New ‘Markovian thinking’ technique paves the way for million-token AI reasoning

by SkillAiNest

New ‘Markovian thinking’ technique paves the way for million-token AI reasoning

MELA researchers have proposed a new technique that makes large language models (LLMs) more efficient when performing complex reasoning. It is called Markovian thoughtthe approach allows LLMs to engage in lengthy reasoning without the prohibitive computational costs that currently limit such tasks.

The team’s implementation, an environment called Deletonic, structures the reasoning chain into fixed-sized chunks, breaking the scaling problem that plagues very long LLM responses. Preliminary estimates show that for a 1.5b parameter model, this method can reduce training costs by more than two-thirds compared to the standard approach.

The square curse of long chain reasoning

For an LLM to solve a complex problem, it often needs to generate a long series of intermediate “thought” tokens, often called a chain of thought (COT). In recent years, researchers have discovered that using Reinforcement learning .

However, the standard approach to this has one major flaw: AI’s "State" . For modern Transformer based modelthis means that the computational cost explodes exponentially as the reasoning chain gets longer, making it prohibitively expensive to train models for very complex tasks.

Most current efforts to handle this cost focus on limiting how much the model thinks, clearly preferring smaller solutions or terminating the process early. Although these methods offer some relief, Mela researchers still work within the Longquote framework and are thus essentially bound by its quadratic nature.

Instead of trying to control the computational growth, Mela created an RL environment that completely avoids the quadratic problem. As co-author Amirhossein Kazimanjad explained, it aims to enable skills such as multi-week reasoning and scientific discovery. "This regime (and the RL required to enable such capabilities) is not supported by the current Longquote paradigm, because of the quadratic compute cost," He said.

Thinking in chunks with dilettantes

The researchers’ solution is what they call a paradigm "Markovian thinker," where the model reasons while maintaining the window size of its reasoning context. The basic idea is to isolate the RL setup "How long does the model think?" from "How much perspective should there be on this?" If done correctly, the Markovian theorem transforms the quadratic growth problem into linear compute and fixed memory requirements for LLM reasoning.

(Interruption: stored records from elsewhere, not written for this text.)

/-! `State.domePut` -/

@[simp] theorem State.domePut_pending (s : State) (a : Nat) (bs : Bytes) : (s.domePut a bs).pending = s.pending := rfl
@[simp] theorem State.domePut_fresh (s : State) (a : Nat) (bs : Bytes) : (s.domePut a bs).fresh = s.fresh := rfl
@[simp] theorem State.domePut_cyc (s : State) (a : Nat) (bs : Bytes) : (s.domePut a bs).cyc = s.cyc := rfl
@[simp] theorem State.domePut_cycLost (s : State) (a : Nat) (bs : Bytes) : (s.domePut a bs).cycLost = s.cycLost := rfl
@[simp] theorem State.domePut_spars (s : State) (a : Nat) (bs : Bytes) : (s.domePut a bs).spars = s.spars := rfl
@[simp] theorem State.domePut_parts (s : State) (a : Nat) (bs : Bytes) : (s.domePut a bs).parts = s.parts := rfl
@[simp] theorem State.domePut_od (s : State) (a : Nat) (bs : Bytes) : (s.domePut a bs).od = s.od := rfl
@[simp] theorem State.domePut_blobs (s : State) (a : Nat) (bs : Bytes) : (s.domePut a bs).blobs = s.blobs := rfl
@[simp] theorem State.domePut_blobGen (s : State) (a : Nat) (bs : Bytes) : (s.domePut a bs).blobGen = s.blobGen := rfl
@[simp] theorem State.domePut_poison (s : State) (a : Nat) (bs : Bytes) : (s.domePut a bs).poison = s.poison := rfl
@[simp] theorem State.domePut_eccCnt (s : State) (a : Nat) (bs : Bytes) : (s.domePut a bs).eccCnt = s.eccCnt := rfl
@[simp] theorem State.domePut_ceSeen (s : State) (a : Nat) (bs : Bytes) : (s.domePut a bs).ceSeen = s.ceSeen := rfl
@[simp] theorem State.domePut_scrubAt (s : State) (a : Nat) (bs : Bytes) : (s.domePut a bs).scrubAt = s.scrubAt := rfl
@[simp] theorem State.domePut_counters (s : State) (a : Nat) (bs : Bytes) : (s.domePut a bs).counters = s.counters := rfl
@[simp] theorem State.domePut_ctrResets (s : State) (a : Nat) (bs : Bytes) : (s.domePut a bs).ctrResets = s.ctrResets := rfl
@[simp] theorem State.domePut_domeOff (s : State) (a : Nat) (bs : Bytes) : (s.domePut a bs).domeOff = s.domeOff := rfl
@[simp] theorem State.domePut_zeroFill (s : State) (a : Nat) (bs : Bytes) : (s.domePut a bs).zeroFill = s.zeroFill := rfl
@[simp] theorem State.domePut_edges (s : State) (a : Nat) (bs : Bytes) : (s.domePut a bs).edges = s.edges := rfl
@[simp] theorem State.domePut_homePtr (s : State) (a : Nat) (bs : Bytes) : (s.domePut a bs).homePtr = s.homePtr := rfl
@[simp] theorem State.domePut_remPtr (s : State) (a : Nat) (bs : Bytes) : (s.domePut a bs).remPtr = s.remPtr := rfl
@[simp] theorem State.domePut_domeQ (s : State) (a : Nat) (bs : Bytes) : (s.domePut a bs).domeQ = s.domeQ := rfl
@[simp] theorem State.domePut_biWaits (s : State) (a : Nat) (bs : Bytes) : (s.domePut a bs).biWaits = s.biWaits := rfl
@[simp] theorem State.domePut_asks (s : State) (a : Nat) (bs : Bytes) : (s.domePut a bs).asks = s.asks := rfl
@[simp] theorem State.domePut_turns (s : State) (a : Nat) (bs : Bytes) : (s.domePut a bs).turns = s.turns := rfl
@[simp] theorem State.domePut_prune (s : State) (a : Nat) (bs : Bytes) : (s.domePut a bs).prune = s.prune := rfl
@[simp] theorem State.domePut_pruneBusy (s : State) (a : Nat) (bs : Bytes) : (s.domePut a bs).pruneBusy = s.pruneBusy := rfl
@[simp] theorem State.domePut_halCmd (s : State) (a : Nat) (bs : Bytes) : (s.domePut a bs).halCmd = s.halCmd := rfl
@[simp] theorem State.domePut_colCmd (s : State) (a : Nat) (bs : Bytes) : (s.domePut a bs).colCmd = s.colCmd := rfl
@[simp] theorem State.domePut_fqNext (s : State) (a : Nat) (bs : Bytes) : (s.domePut a bs).fqNext = s.fqNext := rfl
@[simp] theorem State.domePut_fetches (s : State) (a : Nat) (bs : Bytes) : (s.domePut a bs).fetches = s.fetches := rfl
@[simp] theorem State.domePut_rdCurr (s : State) (a : Nat) (bs : Bytes) : (s.domePut a bs).rdCurr = s.rdCurr := rfl
@[simp] theorem State.domePut_ports (s : State) (a : Nat) (bs : Bytes) : (s.domePut a bs).ports = s.ports := rfl
@[simp] theorem State.domePut_inject (s : State) (a : Nat) (bs : Bytes) : (s.domePut a bs).inject = s.inject := rfl
@[simp] theorem State.domePut_outbox (s : State) (a : Nat) (bs : Bytes) : (s.domePut a bs).outbox = s.outbox := rfl
@[simp] theorem State.domePut_delivery (s : State) (a : Nat) (bs : Bytes) : (s.domePut a bs).delivery = s.delivery := rfl
@[simp] theorem State.domePut_flowCnt (s : State) (a : Nat) (bs : Bytes) : (s.domePut a bs).flowCnt = s.flowCnt := rfl
@[simp] theorem State.domePut_laserDark (s : State) (a : Nat) (bs : Bytes) : (s.domePut a bs).laserDark = s.laserDark := rfl
@[simp] theorem State.domePut_cxl (s : State) (a : Nat) (bs : Bytes) : (s.domePut a bs).cxl = s.cxl := rfl
@[simp] theorem State.domePut_sessions (s : State) (a : Nat) (bs : Bytes) : (s.domePut a bs).sessions = s.sessions := rfl
@[simp] theorem State.domePut_deferred (s : State) (a : Nat) (bs : Bytes) : (s.domePut a bs).deferred = s.deferred := rfl
@[simp] theorem State.domePut_running (s : State) (a : Nat) (bs : Bytes) : (s.domePut a bs).running = s.running := rfl
@[simp] theorem State.domePut_mgmtTurn (s : State) (a : Nat) (bs : Bytes) : (s.domePut a bs).mgmtTurn = s.mgmtTurn := rfl
@[simp] theorem State.domePut_mctpEid (s : State) (a : Nat) (bs : Bytes) : (s.domePut a bs).mctpEid = s.mctpEid := rfl
@[simp] theorem State.domePut_answers (s : State) (a : Nat) (bs : Bytes) : (s.domePut a bs).answers = s.answers := rfl
@[simp] theorem State.domePut_dests (s : State) (a : Nat) (bs : Bytes) : (s.domePut a bs).dests = s.dests := rfl
@[simp] theorem State.domePut_faultQ (s : State) (a : Nat) (bs : Bytes) : (s.domePut a bs).faultQ = s.faultQ := rfl
@[simp] theorem State.domePut_cases (s : State) (a : Nat) (bs : Bytes) : (s.domePut a bs).cases = s.cases := rfl
@[simp] theorem State.domePut_transients (s : State) (a : Nat) (bs : Bytes) : (s.domePut a bs).transients = s.transients := rfl
@[simp] theorem State.domePut_fencedBerths (s : State) (a : Nat) (bs : Bytes) : (s.domePut a bs).fencedBerths = s.fencedBerths := rfl
@[simp] theorem State.domePut_fencedTowers (s : State) (a : Nat) (bs : Bytes) : (s.domePut a bs).fencedTowers = s.fencedTowers := rfl
@[simp] theorem State.domePut_fencedEdges (s : State) (a : Nat) (bs : Bytes) : (s.domePut a bs).fencedEdges = s.fencedEdges := rfl
@[simp] theorem State.domePut_fencedSpire (s : State) (a : Nat) (bs : Bytes) : (s.domePut a bs).fencedSpire = s.fencedSpire := rfl
@[simp] theorem State.domePut_slices (s : State) (a : Nat) (bs : Bytes) : (s.domePut a bs).slices = s.slices := rfl
@[simp] theorem State.domePut_sliceNext (s : State) (a : Nat) (bs : Bytes) : (s.domePut a bs).sliceNext = s.sliceNext := rfl
@[simp] theorem State.domePut_testing (s : State) (a : Nat) (bs : Bytes) : (s.domePut a bs).testing = s.testing := rfl
@[simp] theorem State.domePut_power (s : State) (a : Nat) (bs : Bytes) : (s.domePut a bs).power = s.power := rfl
@[simp] theorem State.domePut_boot (s : State) (a : Nat) (bs : Bytes) : (s.domePut a bs).boot = s.boot := rfl
@[simp] theorem State.domePut_pwrgd (s : State) (a : Nat) (bs : Bytes) : (s.domePut a bs).pwrgd = s.pwrgd := rfl
@[simp] theorem State.domePut_rstN (s : State) (a : Nat) (bs : Bytes) : (s.domePut a bs).rstN = s.rstN := rfl
@[simp] theorem State.domePut_faultN (s : State) (a : Nat) (bs : Bytes) : (s.domePut a bs).faultN = s.faultN := rfl
@[simp] theorem State.domePut_tripN (s : State) (a : Nat) (bs : Bytes) : (s.domePut a bs).tripN = s.tripN := rfl
@[simp] theorem State.domePut_flash (s : State) (a : Nat) (bs : Bytes) : (s.domePut a bs).flash = s.flash := rfl
@[simp] theorem State.domePut_riskHist (s : State) (a : Nat) (bs : Bytes) : (s.domePut a bs).riskHist = s.riskHist := rfl
@[simp] theorem State.domePut_riskShort (s : State) (a : Nat) (bs : Bytes) : (s.domePut a bs).riskShort = s.riskShort := rfl
@[simp] theorem State.domePut_straps (s : State) (a : Nat) (bs : Bytes) : (s.domePut a bs).straps = s.straps := rfl
@[simp] theorem State.domePut_bootFaults (s : State) (a : Nat) (bs : Bytes) : (s.domePut a bs).bootFaults = s.bootFaults := rfl
@[simp] theorem State.domePut_puf (s : State) (a : Nat) (bs : Bytes) : (s.domePut a bs).puf = s.puf := rfl
@[simp] theorem State.domePut_identity (s : State) (a : Nat) (bs : Bytes) : (s.domePut a bs).identity = s.identity := rfl
@[simp] theorem State.domePut_platKey (s : State) (a : Nat) (bs : Bytes) : (s.domePut a bs).platKey = s.platKey := rfl
@[simp] theorem State.domePut_tap (s : State) (a : Nat) (bs : Bytes) : (s.domePut a bs).tap = s.tap := rfl
@[simp] theorem State.domePut_out (s : State) (a : Nat) (bs : Bytes) : (s.domePut a bs).out = s.out := rfl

The researchers put this paradigm into practice with Deletonic, which forces the model to reason in a sequence of fixed-sized chunks, such as 8,000 tokens at a time. Within each section, the model reasons such as typically using classical focus mechanisms. But when it reaches the segment limit, the environment resets the context, generating a new prompt that includes a shorthand in addition to the original query. "Carrier" For example from the previous section, the carryover could be the last few tokens of the previous section or a summary of the most important results.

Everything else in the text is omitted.